— What is required —
If a line in the records contains the string "layer", show that line.

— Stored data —
□ □ □ □

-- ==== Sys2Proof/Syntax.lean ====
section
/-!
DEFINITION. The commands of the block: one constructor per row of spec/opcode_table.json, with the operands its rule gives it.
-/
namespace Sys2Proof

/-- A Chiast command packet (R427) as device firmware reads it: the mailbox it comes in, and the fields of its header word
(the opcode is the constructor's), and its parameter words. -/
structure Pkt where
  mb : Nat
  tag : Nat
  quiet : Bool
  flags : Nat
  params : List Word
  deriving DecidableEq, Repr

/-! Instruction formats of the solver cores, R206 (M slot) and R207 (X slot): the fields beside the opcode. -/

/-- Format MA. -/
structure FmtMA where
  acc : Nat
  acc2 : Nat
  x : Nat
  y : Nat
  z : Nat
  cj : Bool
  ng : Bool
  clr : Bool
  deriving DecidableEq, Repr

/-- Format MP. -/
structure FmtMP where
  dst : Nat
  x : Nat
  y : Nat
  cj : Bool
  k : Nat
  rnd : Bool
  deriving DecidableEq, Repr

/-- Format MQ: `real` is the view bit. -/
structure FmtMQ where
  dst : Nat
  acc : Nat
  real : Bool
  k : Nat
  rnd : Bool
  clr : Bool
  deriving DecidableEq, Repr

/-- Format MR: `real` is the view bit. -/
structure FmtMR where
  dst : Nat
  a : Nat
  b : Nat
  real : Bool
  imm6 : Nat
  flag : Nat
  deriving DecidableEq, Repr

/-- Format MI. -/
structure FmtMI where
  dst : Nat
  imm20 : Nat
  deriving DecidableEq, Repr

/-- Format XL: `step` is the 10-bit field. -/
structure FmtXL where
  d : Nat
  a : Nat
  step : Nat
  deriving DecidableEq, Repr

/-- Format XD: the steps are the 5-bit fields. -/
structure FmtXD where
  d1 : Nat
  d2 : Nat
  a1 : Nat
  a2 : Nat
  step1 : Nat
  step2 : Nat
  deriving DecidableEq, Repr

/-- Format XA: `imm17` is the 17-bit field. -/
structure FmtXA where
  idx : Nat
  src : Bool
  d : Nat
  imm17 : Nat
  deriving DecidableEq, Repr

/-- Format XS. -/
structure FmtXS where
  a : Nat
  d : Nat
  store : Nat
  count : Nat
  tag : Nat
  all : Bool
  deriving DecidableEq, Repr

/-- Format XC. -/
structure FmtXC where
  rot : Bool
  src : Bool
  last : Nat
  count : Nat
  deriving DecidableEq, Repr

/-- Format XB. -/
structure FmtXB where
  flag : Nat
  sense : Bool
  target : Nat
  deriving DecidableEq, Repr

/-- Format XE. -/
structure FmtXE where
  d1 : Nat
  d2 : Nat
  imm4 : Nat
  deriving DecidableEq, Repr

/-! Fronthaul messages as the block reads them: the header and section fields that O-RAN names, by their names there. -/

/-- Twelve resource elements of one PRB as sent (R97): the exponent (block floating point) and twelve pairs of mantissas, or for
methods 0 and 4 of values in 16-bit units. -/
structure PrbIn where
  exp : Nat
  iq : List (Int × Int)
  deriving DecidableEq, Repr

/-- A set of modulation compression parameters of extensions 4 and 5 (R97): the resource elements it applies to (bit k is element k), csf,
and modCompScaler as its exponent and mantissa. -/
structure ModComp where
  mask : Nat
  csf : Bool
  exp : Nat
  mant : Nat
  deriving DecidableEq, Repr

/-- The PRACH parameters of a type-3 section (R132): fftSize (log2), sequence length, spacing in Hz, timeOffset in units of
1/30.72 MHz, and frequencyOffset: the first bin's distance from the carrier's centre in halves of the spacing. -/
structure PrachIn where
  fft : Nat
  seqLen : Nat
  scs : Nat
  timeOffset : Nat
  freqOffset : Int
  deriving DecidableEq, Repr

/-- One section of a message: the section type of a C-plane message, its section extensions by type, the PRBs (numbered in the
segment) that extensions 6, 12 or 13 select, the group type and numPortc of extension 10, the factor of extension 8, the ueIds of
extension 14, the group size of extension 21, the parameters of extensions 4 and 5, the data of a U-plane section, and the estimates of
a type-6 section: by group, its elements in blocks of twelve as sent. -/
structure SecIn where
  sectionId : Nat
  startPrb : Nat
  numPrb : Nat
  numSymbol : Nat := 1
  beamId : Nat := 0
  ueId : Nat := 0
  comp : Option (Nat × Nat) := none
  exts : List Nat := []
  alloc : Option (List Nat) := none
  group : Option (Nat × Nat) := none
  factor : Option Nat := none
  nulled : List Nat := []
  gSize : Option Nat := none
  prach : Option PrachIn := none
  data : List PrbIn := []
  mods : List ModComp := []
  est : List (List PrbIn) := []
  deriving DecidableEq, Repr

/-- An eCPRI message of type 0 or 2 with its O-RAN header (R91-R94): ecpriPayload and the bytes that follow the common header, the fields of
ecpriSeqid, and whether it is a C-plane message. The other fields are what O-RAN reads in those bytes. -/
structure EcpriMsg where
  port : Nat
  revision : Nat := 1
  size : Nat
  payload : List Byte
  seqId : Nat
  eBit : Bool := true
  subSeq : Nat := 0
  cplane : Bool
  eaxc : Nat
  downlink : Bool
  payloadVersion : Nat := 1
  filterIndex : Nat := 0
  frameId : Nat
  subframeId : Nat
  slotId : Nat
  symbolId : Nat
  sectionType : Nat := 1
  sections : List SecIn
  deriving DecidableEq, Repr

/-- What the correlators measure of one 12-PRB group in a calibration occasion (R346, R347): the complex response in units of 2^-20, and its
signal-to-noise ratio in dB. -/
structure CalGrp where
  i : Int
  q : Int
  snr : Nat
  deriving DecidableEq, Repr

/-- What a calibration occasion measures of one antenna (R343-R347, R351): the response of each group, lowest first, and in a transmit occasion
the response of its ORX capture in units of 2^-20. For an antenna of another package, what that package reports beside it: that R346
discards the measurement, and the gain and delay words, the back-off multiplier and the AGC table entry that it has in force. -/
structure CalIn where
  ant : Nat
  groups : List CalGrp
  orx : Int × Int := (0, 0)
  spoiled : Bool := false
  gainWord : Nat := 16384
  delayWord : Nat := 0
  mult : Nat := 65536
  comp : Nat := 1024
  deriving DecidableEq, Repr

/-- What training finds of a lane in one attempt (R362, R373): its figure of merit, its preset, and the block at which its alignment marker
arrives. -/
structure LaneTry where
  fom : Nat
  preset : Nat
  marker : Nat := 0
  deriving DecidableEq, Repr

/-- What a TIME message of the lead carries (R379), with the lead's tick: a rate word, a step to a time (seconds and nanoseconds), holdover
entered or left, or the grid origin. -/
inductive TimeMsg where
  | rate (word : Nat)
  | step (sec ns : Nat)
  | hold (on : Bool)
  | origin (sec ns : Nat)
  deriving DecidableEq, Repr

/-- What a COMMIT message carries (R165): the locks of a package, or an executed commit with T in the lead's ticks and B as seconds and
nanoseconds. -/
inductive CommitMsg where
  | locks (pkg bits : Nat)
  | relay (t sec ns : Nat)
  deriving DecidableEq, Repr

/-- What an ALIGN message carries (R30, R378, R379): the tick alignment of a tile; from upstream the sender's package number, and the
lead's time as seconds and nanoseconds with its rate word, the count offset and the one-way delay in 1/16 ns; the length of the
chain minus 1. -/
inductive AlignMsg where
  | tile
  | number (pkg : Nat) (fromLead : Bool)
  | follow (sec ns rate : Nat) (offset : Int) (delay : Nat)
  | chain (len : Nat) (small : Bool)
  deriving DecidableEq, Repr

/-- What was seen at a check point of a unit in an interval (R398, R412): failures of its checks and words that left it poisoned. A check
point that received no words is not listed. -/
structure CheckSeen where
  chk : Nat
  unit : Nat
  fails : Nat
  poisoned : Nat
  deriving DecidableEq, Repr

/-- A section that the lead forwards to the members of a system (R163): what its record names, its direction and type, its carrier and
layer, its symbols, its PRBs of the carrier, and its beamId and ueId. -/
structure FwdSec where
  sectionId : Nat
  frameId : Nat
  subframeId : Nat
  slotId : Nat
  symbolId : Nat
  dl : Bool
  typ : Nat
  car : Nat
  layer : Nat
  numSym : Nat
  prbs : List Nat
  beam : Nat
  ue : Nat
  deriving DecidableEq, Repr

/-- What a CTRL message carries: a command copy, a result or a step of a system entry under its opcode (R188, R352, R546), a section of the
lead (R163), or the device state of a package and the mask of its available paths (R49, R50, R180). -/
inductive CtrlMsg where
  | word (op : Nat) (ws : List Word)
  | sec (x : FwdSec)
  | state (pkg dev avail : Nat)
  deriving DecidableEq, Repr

□ □ □ □

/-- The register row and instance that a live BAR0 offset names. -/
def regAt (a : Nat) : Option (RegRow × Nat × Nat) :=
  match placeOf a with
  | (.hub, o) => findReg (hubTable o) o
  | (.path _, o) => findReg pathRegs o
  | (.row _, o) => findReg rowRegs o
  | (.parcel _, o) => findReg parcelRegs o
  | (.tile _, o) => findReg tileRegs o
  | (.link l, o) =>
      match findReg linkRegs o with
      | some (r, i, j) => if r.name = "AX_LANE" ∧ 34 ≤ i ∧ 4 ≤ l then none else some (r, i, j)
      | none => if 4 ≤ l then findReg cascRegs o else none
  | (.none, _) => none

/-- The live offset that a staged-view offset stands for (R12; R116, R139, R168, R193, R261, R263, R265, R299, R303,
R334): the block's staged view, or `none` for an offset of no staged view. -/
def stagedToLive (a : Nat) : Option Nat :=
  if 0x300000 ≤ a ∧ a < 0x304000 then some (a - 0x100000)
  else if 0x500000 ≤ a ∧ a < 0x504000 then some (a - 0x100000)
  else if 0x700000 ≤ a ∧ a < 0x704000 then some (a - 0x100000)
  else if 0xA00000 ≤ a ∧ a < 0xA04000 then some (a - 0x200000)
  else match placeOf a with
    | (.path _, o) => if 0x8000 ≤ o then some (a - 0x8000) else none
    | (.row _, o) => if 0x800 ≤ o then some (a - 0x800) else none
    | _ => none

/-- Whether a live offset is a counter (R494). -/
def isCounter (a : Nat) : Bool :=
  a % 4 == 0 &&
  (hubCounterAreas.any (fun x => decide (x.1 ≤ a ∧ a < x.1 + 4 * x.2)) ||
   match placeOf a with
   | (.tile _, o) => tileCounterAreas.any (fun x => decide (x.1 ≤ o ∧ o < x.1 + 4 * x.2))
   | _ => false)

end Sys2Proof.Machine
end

□ □ □ □

— Response to the task —
layer, its symbols, its PRBs of the carrier, and its beamId and ueId. -/
  layer : Nat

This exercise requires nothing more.